Update: I moved this one down here because it's not an objection. It's an advantage of snapshots and a disadvantage of any other way.
Backups take too long to recover from
- I wanted to make the point that EMC sales reps try to make all the time: “If you reach for a backup, you’re dead. Any RTO is going to be too long to meet the recovery needs of your business.” They may be trying to sell BCVs, Timefinder, and more storage arrays, but their point is completely valid. The recovery needs of many applications are simply not meetable by traditional backups.
- But a snapshot-based system can meet any RTO (and all but the most aggressive RPO) requirements. Since a snapshot-based system keeps the data in its native format, you can simply switch to the replicated copy — no restore required. If you reach for a backup, you’re dead. And with a snapshot-based system, you never reach for a “backup” in the traditional sense.
So there you have it. I’ve thought about this quite a bit and I’m still in the camp that says that this is not only an acceptable method of backup and recovery, it’s actually a pretty dang good one. You never do “restores.” In many cases, you can just start using the “backup” immediately while your primary is being repaired. Your data is never put into any magical, proprietary format. There’s no backup catalog to worry about, back up, or recover in a DR scenario.
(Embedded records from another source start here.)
/-- One in both halves, or in neither, is counted. -/
theorem oCamJudge_unsure {est : Nat} (he : t.oEst n y.t = some est) (hi : camIn0 t n est = camIn1 t n est) (hn : F.ORYn_ERRCNT2_CAM n ∉ cs) :
    ∃ l, OryRun n (F.ORYn_ERRCNT2_CAM n :: cs) (F.ORYn_EVT_CAM_S n :: es) { x with faults := l } s (t.oCamJudge n y) := by
  unfold camIn0 camIn1 camFull at hi
  unfold State.oCamJudge
  rw [he]
  dsimp only
  rw [if_pos hi]
  exact ((h.count (f := F.ORYn_ERRCNT2_CAM n) (by simp [oryCounts]) hn).tell (f := F.ORYn_EVT_CAM_S n) (by simp [oryEvents])).oFault 7 y.t (y.fl t.ory[n].back) 0

/-- One that the estimate agrees with confirms it. -/
theorem oCamJudge_agrees {est : Nat} (hf : x.sync = .full) (he : t.oEst n y.t = some est) (hi : camIn0 t n est ≠ camIn1 t n est)
    (hm : camIn0 t n est = decide (camFull t n est < 2 ^ 23)) :
    OryRun n cs es { oCamOk (t.oAhead n y.t) x with bcs := x.bcs ++ [⟨y.due, false, { (oCamOk (t.oAhead n y.t) x).view with resync := false }⟩] } s (t.oCamJudge n y) := by
  have hs : t.ory[n].sync ≠ .turn := by rw [h.self, hf]; decide
  unfold camIn0 camIn1 camFull at hi
  unfold camIn0 camFull at hm
  unfold State.oCamJudge
  rw [he]
  dsimp only
  rw [if_neg hi, if_neg hs, if_pos hm.symm]
  exact (h.modOry (oCamOk (t.oAhead n y.t))).oPush y.due false false

/-- One in the other half moves it by a turn. -/
theorem oCamJudge_moves {est : Nat} (hf : x.sync = .full) (he : t.oEst n y.t = some est) (hi : camIn0 t n est ≠ camIn1 t n est)
    (hm : camIn0 t n est ≠ decide (camFull t n est < 2 ^ 23)) (hn : F.ORYn_ERRCNT_RESYNC n ∉ cs) :
    ∃ d c b, OryRun n (F.ORYn_ERRCNT_RESYNC n :: cs) es { oCamOk (t.oAhead n y.t) { x.shiftHist d with pos := (x.pos + t.oNpos n) % (2 * t.oNpos n), cyc := c } with
      suspect := false, bcs := x.bcs ++ [⟨y.due, true, b⟩] } s (t.oCamJudge n y) := by
  have hx := h.self
  have hs : t.ory[n].sync ≠ .turn := by rw [hx, hf]; decide
  unfold camIn0 camIn1 camFull at hi
  unfold camIn0 camFull at hm
  obtain ⟨d, c, hmod⟩ : ∃ (d : Int) (c : Nat), t.oCamJudge n y = ((((t.modOry n (fun o => { o.shiftHist d with pos := (x.pos + t.oNpos n) % (2 * t.oNpos n), cyc := c })).modOry n (oCamOk (t.oAhead n y.t))).oResync n 2 y.t
      (y.fl x.back) (-8388608) (-(t.oNpos n : Int)) (t.oBase n x.cyc x.pos 0) ((t.oBase n x.cyc x.pos 0 + 2 ^ 32 - 2 ^ 23) % 2 ^ 32)).oBroadcast n y.due true) := by
    unfold State.oCamJudge
    rw [he]
    dsimp only
    rw [if_neg hi, if_neg hs, if_neg hm.symm, hx]
    exact ⟨_, _, rfl⟩
  rw [hmod]
  have h1 := (((h.modOry (fun o => { o.shiftHist d with pos := (x.pos + t.oNpos n) % (2 * t.oNpos n), cyc := c })).modOry (oCamOk (t.oAhead n y.t))).oResync hn 2 y.t
    (y.fl x.back) (-8388608) (-(t.oNpos n : Int)) (t.oBase n x.cyc x.pos 0) ((t.oBase n x.cyc x.pos 0 + 2 ^ 32 - 2 ^ 23) % 2 ^ 32)).oBroadcast y.due true
  exact ⟨d, c, _, h1⟩

end

/-- What a cam edge leaves of an Orrery whatever it says: what waits, but for a broadcast of its own. -/
structure CamKeeps (x z : Orrery) (due : Nat) : Prop where
  qwait : z.qwait = x.qwait
  cmds : z.cmds = x.cmds
  bcs : ∀ b ∈ z.bcs, b ∈ x.bcs ∨ b.due = due

theorem CamKeeps.of_bcs {x z : Orrery} {due : Nat} (hq : z.qwait = x.qwait) (hc : z.cmds = x.cmds) (hb : z.bcs = x.bcs) : CamKeeps x z due :=
  ⟨hq, hc, fun _ h => .inl (hb ▸ h)⟩

theorem CamKeeps.push {x z : Orrery} {due : Nat} {wake : Bool} {v : OryView} (hq : z.qwait = x.qwait) (hc : z.cmds = x.cmds) (hb : z.bcs = x.bcs ++ [⟨due, wake, v⟩]) :
    CamKeeps x z due := by
  refine ⟨hq, hc, fun c h => ?_⟩
  rw [hb, List.mem_append, List.mem_singleton] at h
  rcases h with h | rfl
  · exact .inl h
  · exact .inr rfl

/-- A cam edge in TURN makes the Orrery FULL (R167). -/
theorem oCamJudge_turn {cs es : List Fld} {x : Orrery} {s t : State} {n : Fin 4} {y : OryStamp} (h : OryRun n cs es x s t) (hf : x.sync = .turn) {est : Nat} (he : t.oEst n y.t = some est)
    (hi : camIn0 t n est ≠ camIn1 t n est) : ∃ z, OryRun n cs es z s (t.oCamJudge n y) ∧ CamKeeps x z y.due := by
  have hs : t.ory[n].sync = .turn := by rw [h.self, hf]
  unfold camIn0 camIn1 camFull at hi
  obtain ⟨p, a, hmod⟩ : ∃ (p : Nat) (a : Int), t.oCamJudge n y = (((t.modOry n (fun o => { o.shiftHist a with pos := p, cyc := 0 })).modOry n (oCamOk (t.oAhead n y.t))).oSync n .full 0 y.t
      (y.fl t.ory[n].back)).oBroadcast n y.due false := by
    unfold State.oCamJudge
    rw [he]
    dsimp only
    rw [if_neg hi, if_pos hs]
    exact ⟨_, _, rfl⟩
  rw [hmod]
  have h1 := (((h.modOry (fun o => { o.shiftHist a with pos := p, cyc := 0 })).modOry (oCamOk (t.oAhead n y.t))).oSync .full 0 y.t (y.fl t.ory[n].back)).oBroadcast y.due false
  exact ⟨_, h1, CamKeeps.push rfl rfl rfl⟩

theorem oCamJudge_keeps {es : List Fld} {x : Orrery} {s t : State} {n : Fin 4} {y : OryStamp} (h : OryRun n [] es x s t) (hf : x.sync = .turn ∨ x.sync = .full) :
    ∃ cs' es' z, OryRun n cs' es' z s (t.oCamJudge n y) ∧ CamKeeps x z y.due := by
  cases he : t.oEst n y.t with
  | none =>
    have : t.oCamJudge n y = t := by unfold State.oCamJudge; rw [he]
    rw [this]
    exact ⟨_, _, x, h, .of_bcs rfl rfl rfl⟩
  | some est =>
    by_cases hi : camIn0 t n est = camIn1 t n est
    · obtain ⟨l, h1⟩ := oCamJudge_unsure h he hi List.not_mem_nil
      exact ⟨_, _, _, h1, .of_bcs rfl rfl rfl⟩
    · rcases hf with hf | hf
      · obtain ⟨z, h1, hz⟩ := oCamJudge_turn h hf he hi
        exact ⟨_, _, z, h1, hz⟩
      · by_cases hm : camIn0 t n est = decide (camFull t n est < 2 ^ 23)
        · exact ⟨_, _, _, oCamJudge_agrees h hf he hi hm, CamKeeps.push rfl rfl rfl⟩
        · obtain ⟨d, c, b, h1⟩ := oCamJudge_moves h hf he hi hm List.not_mem_nil
          exact ⟨_, _, _, h1, CamKeeps.push rfl rfl rfl⟩

/-! ### The end of the tick -/

/-- The state in which a cam edge is judged. -/
def camAccepted (s : State) (n : Fin 4) (y : OryStamp) : State := (s.modOry n (fun o => { o with camWait := none })).oAccepted n y

theorem camAccepted_run (s : State) (n : Fin 4) (y : OryStamp) :
    OryRun n [] [] { s.ory[n] with camWait := none, lastAcc := some (max y.t (s.ory[n].lastAcc.getD 0)) } s (camAccepted s n y) :=
  ((OryRun.refl n s).modOry (fun o => { o with camWait := none })).oAccepted y

section
variable {s : State} {n : Fin 4} {y : OryStamp} {close : Bool} (hw : s.ory[n].camWait = some (y, close))
include hw

/-- The 40 ns limit sets itself against a cam edge, but not against a tooth of the tick (R155). -/
theorem oCamSettle_close (ht : s.oCamTakes n = true) (hc : close = true) (hn : s.ory[n].toothTick ≠ some s.spine.tick) :
    s.oCamSettle n = (s.modOry n (fun o => { o with camWait := none })).oEarly n y 0 := by
  unfold State.oCamSettle
  rw [hw]
  dsimp only
  rw [if_neg (fun h => h ht), if_pos ⟨hc, hn⟩]

theorem oCamSettle_judges (ht : s.oCamTakes n = true) (hc : close = false ∨ s.ory[n].toothTick = some s.spine.tick) :
    s.oCamSettle n = (camAccepted s n y).oCamJudge n y := by
  unfold State.oCamSettle
  rw [hw]
  dsimp only
  rw [if_neg (fun h => h ht), if_neg (fun h => hc.elim (fun e => by rw [e] at h; exact absurd h.1 (by decide)) (fun e => h.2 e))]
  rfl

theorem oCamSettle_drops (ht : ¬ s.oCamTakes n = true) : s.oCamSettle n = s.modOry n (fun o => { o with camWait := none }) := by
  unfold State.oCamSettle
  rw [hw]
  dsimp only
  rw [if_pos ht]

/-- A cam edge leaves what else waits at the Orrery. -/
theorem oCamSettle_keeps : ∃ cs es z, OryRun n cs es z s (s.oCamSettle n) ∧ CamKeeps s.ory[n] z y.due := by
  by_cases ht : s.oCamTakes n = true
  · by_cases hc : close = true ∧ s.ory[n].toothTick ≠ some s.spine.tick
    · obtain ⟨l, h1⟩ := ((OryRun.refl n s).modOry (fun o => { o with camWait := none })).oEarly List.not_mem_nil y 0
      rw [oCamSettle_close hw ht hc.1 hc.2]
      exact ⟨_, _, _, h1, .of_bcs rfl rfl rfl⟩
    · have hc' : close = false ∨ s.ory[n].toothTick = some s.spine.tick := by
        cases close with
        | false => exact .inl rfl
        | true => exact .inr (by_contra (fun hx => hc ⟨rfl, hx⟩))
      have hf : s.ory[n].sync = .turn ∨ s.ory[n].sync = .full := by
        unfold State.oCamTakes at ht
        simpa using (Bool.and_eq_true_iff.1 ht).2
      rw [oCamSettle_judges hw ht hc']
      obtain ⟨cs, es, z, h1, hq, hc, hb⟩ := oCamJudge_keeps (camAccepted_run s n y) hf
      exact ⟨cs, es, z, h1, hq, hc, hb⟩
  · rw [oCamSettle_drops hw ht]
    exact ⟨_, _, _, (OryRun.refl n s).modOry (fun o => { o with camWait := none }), .of_bcs rfl rfl rfl⟩

end

/-- An Orrery that shows the same in the same configuration estimates the same (R160). -/
theorem oEst_congr {s t : State} {n : Fin 4} (hr : ∀ f, t.rget f = s.rget f) (hh : t.ory[n].hist = s.ory[n].hist) (hs : t.ory[n].still = s.ory[n].still) (tm : Nat) :
    t.oEst n tm = s.oEst n tm ∧ t.oAhead n tm = s.oAhead n tm := by
  have hd : ∀ b e u, t.oDelta n b e u = s.oDelta n b e u := fun b e u => by
    unfold State.oDelta State.oType
    rw [hr]
  constructor
  · unfold State.oEst State.oEstOf OryView.edgeAt Orrery.view
    simp only [hh, hs, hd]
  · unfold State.oAhead
    rw [hh, hs]
    simp only [hd]

theorem camIn_congr {s t : State} {n : Fin 4} (hr : ∀ f, t.rget f = s.rget f) (hu : t.calU = s.calU) (est : Nat) :
    camFull t n est = camFull s n est ∧ camIn0 t n est = camIn0 s n est ∧ camIn1 t n est = camIn1 s n est := by
  have hf : camFull t n est = camFull s n est := by
    unfold camFull State.oZero State.calUser
    rw [hu]
  have hi : ∀ a, t.oCamIn n a = s.oCamIn n a := fun a => by
    unfold State.oCamIn
    simp only [hr]
  refine ⟨hf, ?_, ?_⟩
  · unfold camIn0
    rw [hf, hi]
  · unfold camIn1
    rw [hf, hi]

/-- The end of a tick whose only work is the cam edge of Orrery n. -/
theorem tickEnd_cam {s : State} {n : Fin 4} (himg : ∀ c : Fin 96, s.ch[c].imgPend = false) (hslew : s.spine.slew = none)
    (hory : ∀ m : Fin 4, m ≠ n → s.ory[m].camWait = none ∧ s.ory[m].cmds = []) (hcmds : (s.oCamSettle n).ory[n].cmds = [])
    (hregs : s.ap.regs = []) (hwords : s.ap.words = []) : s.tickEnd = s.oCamSettle n := by
  have hi : (List.finRange 96).foldl (fun (s : State) (c : Fin 96) => s.flushImage c) s = s :=
    List.foldl_fixed' (fun c => by unfold State.flushImage; rw [if_neg (by rw [himg c]; exact Bool.false_ne_true)]) _
  have hs : s.slewFinish = s := by unfold State.slewFinish; rw [hslew]
  have hone : s.oTickEnd n = s.oCamSettle n := by
    unfold State.oTickEnd
    exact oCmdRun_still hcmds
  have hw : Within (.orrery n) s (s.oCamSettle n) := oCamSettle_pin (within_closed _) s n rfl (.refl _ s)
  have hf : Far s (s.oCamSettle n) := oCamSettle_far s n (far_refl s)
  have hfold : (List.finRange 4).foldl (fun (s : State) (m : Fin 4) => s.oTickEnd m) s = s.oCamSettle n := by
    obtain ⟨l, r, hlr⟩ := List.append_of_mem (List.mem_finRange n)
    have hnd : (l ++ n :: r).Nodup := hlr ▸ List.nodup_finRange 4
    have hl : n ∉ l := fun hx => (List.nodup_append.1 hnd).2.2 n hx n (List.mem_cons_self) rfl
    have hr : n ∉ r := (List.nodup_cons.1 (List.nodup_append.1 hnd).2.1).1
    rw [hlr, List.foldl_append, List.foldl_cons, oTickEnds_still l hl hory, hone, oTickEnds_still r hr (fun m hm => by rw [hw.ory m hm]; exact hory m hm)]
  unfold State.tickEnd
  dsimp only
  rw [hi, hs, hfold]
  unfold State.activateHeld
  rw [if_pos ⟨by rw [hf.ap]; exact hregs, by rw [hf.ap]; exact hwords⟩]

end Sys2Proof.Machine
end

section
set_option Elab.async false
namespace Sys2Proof
open Sys2Proof.Machine

theorem exec_camEdge {s : State} (h : oryTakes s) (n : Fin 4) (pos : Fin 64) :
    exec (.camEdge n pos) s = .next (if s.oInputOff n 2 then s else s.oCamEdge n (s.oStamp n 2 pos)) := oryEdge_open h n 2 _

theorem exec_camLost {s : State} (h : oryTakes s) (n : Fin 4) : exec (.camLost n) s = .next (s.oCamLost n) := oryEvent_open h (fun s => s.oCamLost n)

theorem exec_dirPwDecision {s : State} (h : oryTakes s) (n : Fin 4) : exec (.dirPwDecision n) s = .next (s.oPwDue n) := oryEvent_open h (fun s => s.oPwDue n)

/-- A cam edge in FULL (R155, R167). -/
theorem fullCam {s : State} {n : Fin 4} {x : OryStamp} {close : Bool} (hw : s.ory[n].camWait = some (x, close)) (ht : s.oType n = 0)
    (htpc : s.ron (F.ORYn_CTRL_TPC n) = true) (hfull : s.ory[n].sync = .full) :
    let o := s.ory[n]
    let t := s.oCamSettle n
    (close = true → o.toothTick ≠ some s.spine.tick → countedOne s t (F.ORYn_ERRCNT_EARLY n) ∧ t.ory[n].pos = o.pos ∧
      t.ory[n].hist = o.hist ∧ t.ory[n].camok = o.camok) ∧
    (∀ est, (close = false ∨ o.toothTick = some s.spine.tick) → s.oEst n x.t = some est →
      let full := s.oZero n est % 2 ^ 24
      let in0 := s.oCamIn n (full % 2 ^ 23)
      let in1 := s.oCamIn n (full % 2 ^ 23 + 2 ^ 23)
      t.ory[n].sync = .full ∧ t.ory[n].camWait = none ∧
      (in0 = in1 → countedOne s t (F.ORYn_ERRCNT2_CAM n) ∧ t.ron (F.ORYn_EVT_CAM_S n) = true ∧ t.ory[n].pos = o.pos) ∧
      (in0 ≠ in1 → in0 = decide (full < 2 ^ 23) → t.ory[n].camok = true ∧ t.ory[n].camSteps = 0 ∧ t.ory[n].camTold = false ∧
        t.ory[n].camOff = s.oAhead n x.t ∧ t.ory[n].pos = o.pos ∧ t.ory[n].hist = o.hist) ∧
      (in0 ≠ in1 → in0 ≠ decide (full < 2 ^ 23) → t.ory[n].camok = true ∧ countedOne s t (F.ORYn_ERRCNT_RESYNC n) ∧
        t.ory[n].pos = (o.pos + s.oNpos n) % (2 * s.oNpos n))) := by
  intro o t
  have htk : s.oCamTakes n = true := (oCamTakes_iff ht).2 ⟨htpc, .inr hfull⟩
  refine ⟨fun hc hn => ?_, fun est hc he => ?_⟩
  · obtain ⟨l, h1⟩ := ((OryRun.refl n s).modOry (fun o => { o with camWait := none })).oEarly List.not_mem_nil x 0
    show countedOne s (s.oCamSettle n) _ ∧ (s.oCamSettle n).ory[n].pos = _ ∧ (s.oCamSettle n).ory[n].hist = _ ∧ (s.oCamSettle n).ory[n].camok = _
    rw [oCamSettle_close hw htk hc hn, h1.self]
    exact ⟨h1.counted _ List.mem_cons_self, rfl, rfl, rfl⟩
  · intro full in0 in1
    have hrun := camAccepted_run s n x
    have hu : (camAccepted s n x).calU = s.calU := rfl
    have hreg : ∀ f, (camAccepted s n x).rget f = s.rget f := fun _ => rfl
    have hset := oCamSettle_judges hw htk hc
    have hnp : (camAccepted s n x).oNpos n = s.oNpos n := rfl
    show (s.oCamSettle n).ory[n].sync = _ ∧ (s.oCamSettle n).ory[n].camWait = _ ∧ (_ → countedOne s (s.oCamSettle n) _ ∧ (s.oCamSettle n).ron _ = _ ∧ (s.oCamSettle n).ory[n].pos = _) ∧
      (_ → _ → (s.oCamSettle n).ory[n].camok = _ ∧ (s.oCamSettle n).ory[n].camSteps = _ ∧ (s.oCamSettle n).ory[n].camTold = _ ∧ (s.oCamSettle n).ory[n].camOff = _ ∧
        (s.oCamSettle n).ory[n].pos = _ ∧ (s.oCamSettle n).ory[n].hist = _) ∧
      (_ → _ → (s.oCamSettle n).ory[n].camok = _ ∧ countedOne s (s.oCamSettle n) _ ∧ (s.oCamSettle n).ory[n].pos = _)
    rw [hset]
    generalize camAccepted s n x = u at hrun hu hreg hnp
    have hself := hrun.self
    obtain ⟨hest, hahead⟩ := oEst_congr (n := n) hreg (by rw [hself]) (by rw [hself]) x.t
    obtain ⟨h1, h2, h3⟩ := camIn_congr (n := n) hreg hu est
    have heu := hest.trans he
    have h0 : in0 = camIn0 u n est := h2.symm
    have h1' : in1 = camIn1 u n est := h3.symm
    have hfl : full = camFull u n est := h1.symm
    clear_value in0 in1 full
    rw [h0, h1', hfl]
    by_cases hi : camIn0 u n est = camIn1 u n est
    · obtain ⟨l, hr⟩ := oCamJudge_unsure hrun heu hi List.not_mem_nil
      rw [hr.self]
      exact ⟨hfull, rfl, fun _ => ⟨hr.counted _ List.mem_cons_self, hr.told _ List.mem_cons_self, rfl⟩, fun hx => absurd hi hx, fun hx => absurd hi hx⟩
    · by_cases hm : camIn0 u n est = decide (camFull u n est < 2 ^ 23)
      · have hr := oCamJudge_agrees hrun hfull heu hi hm
        rw [hr.self, hahead]
        exact ⟨hfull, rfl, fun hx => absurd hx hi, fun _ _ => ⟨rfl, rfl, rfl, rfl, rfl, rfl⟩, fun _ hx => absurd hm hx⟩
      · obtain ⟨d, c, b, hr⟩ := oCamJudge_moves hrun hfull heu hi hm List.not_mem_nil
        rw [hnp] at hr
        rw [hr.self]
        exact ⟨hfull, rfl, fun hx => absurd hx hi, fun _ hx => absurd hx hm, fun _ _ => ⟨rfl, hr.counted _ List.mem_cons_self, rfl⟩⟩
And I can’t come up with any valid objection against it.
If anyone else thinks of any valid objections, I’ll be glad to add them to the list. But for now, consider me a fan.
Add comment
|
Comments
BEX backup jobs to the NetApp target are stored as SnapVault snapshots. On the recovery side, the data is viewed via the BEX console from a drive perspective, e.g. the D: drive of a server. The search function works across the full backup history of that drive. So, if I needed all versions of "File-x" across 100 existing backup jobs, I could search through all 100 snaps in a single operation (wildcards are supported). I could also target a specific date range to narrow the search, and/or a file size range.
Peter Eicher
Syncsort
I believe this combined solution provides many of those things you list that NetApp lacks.
Peter Eicher
Syncsort
Admittedly these snaps are not as "safe" as a third "real" copy elsewhere, but still they are there, just in case. Once you declare a DR, you do still need to protect the DR data that is now prod. Personally, I favor cascading SnapMirror or SnapVault to a 3rd filer, and/or backup to NDMP tapes from DR. Belt AND suspenders.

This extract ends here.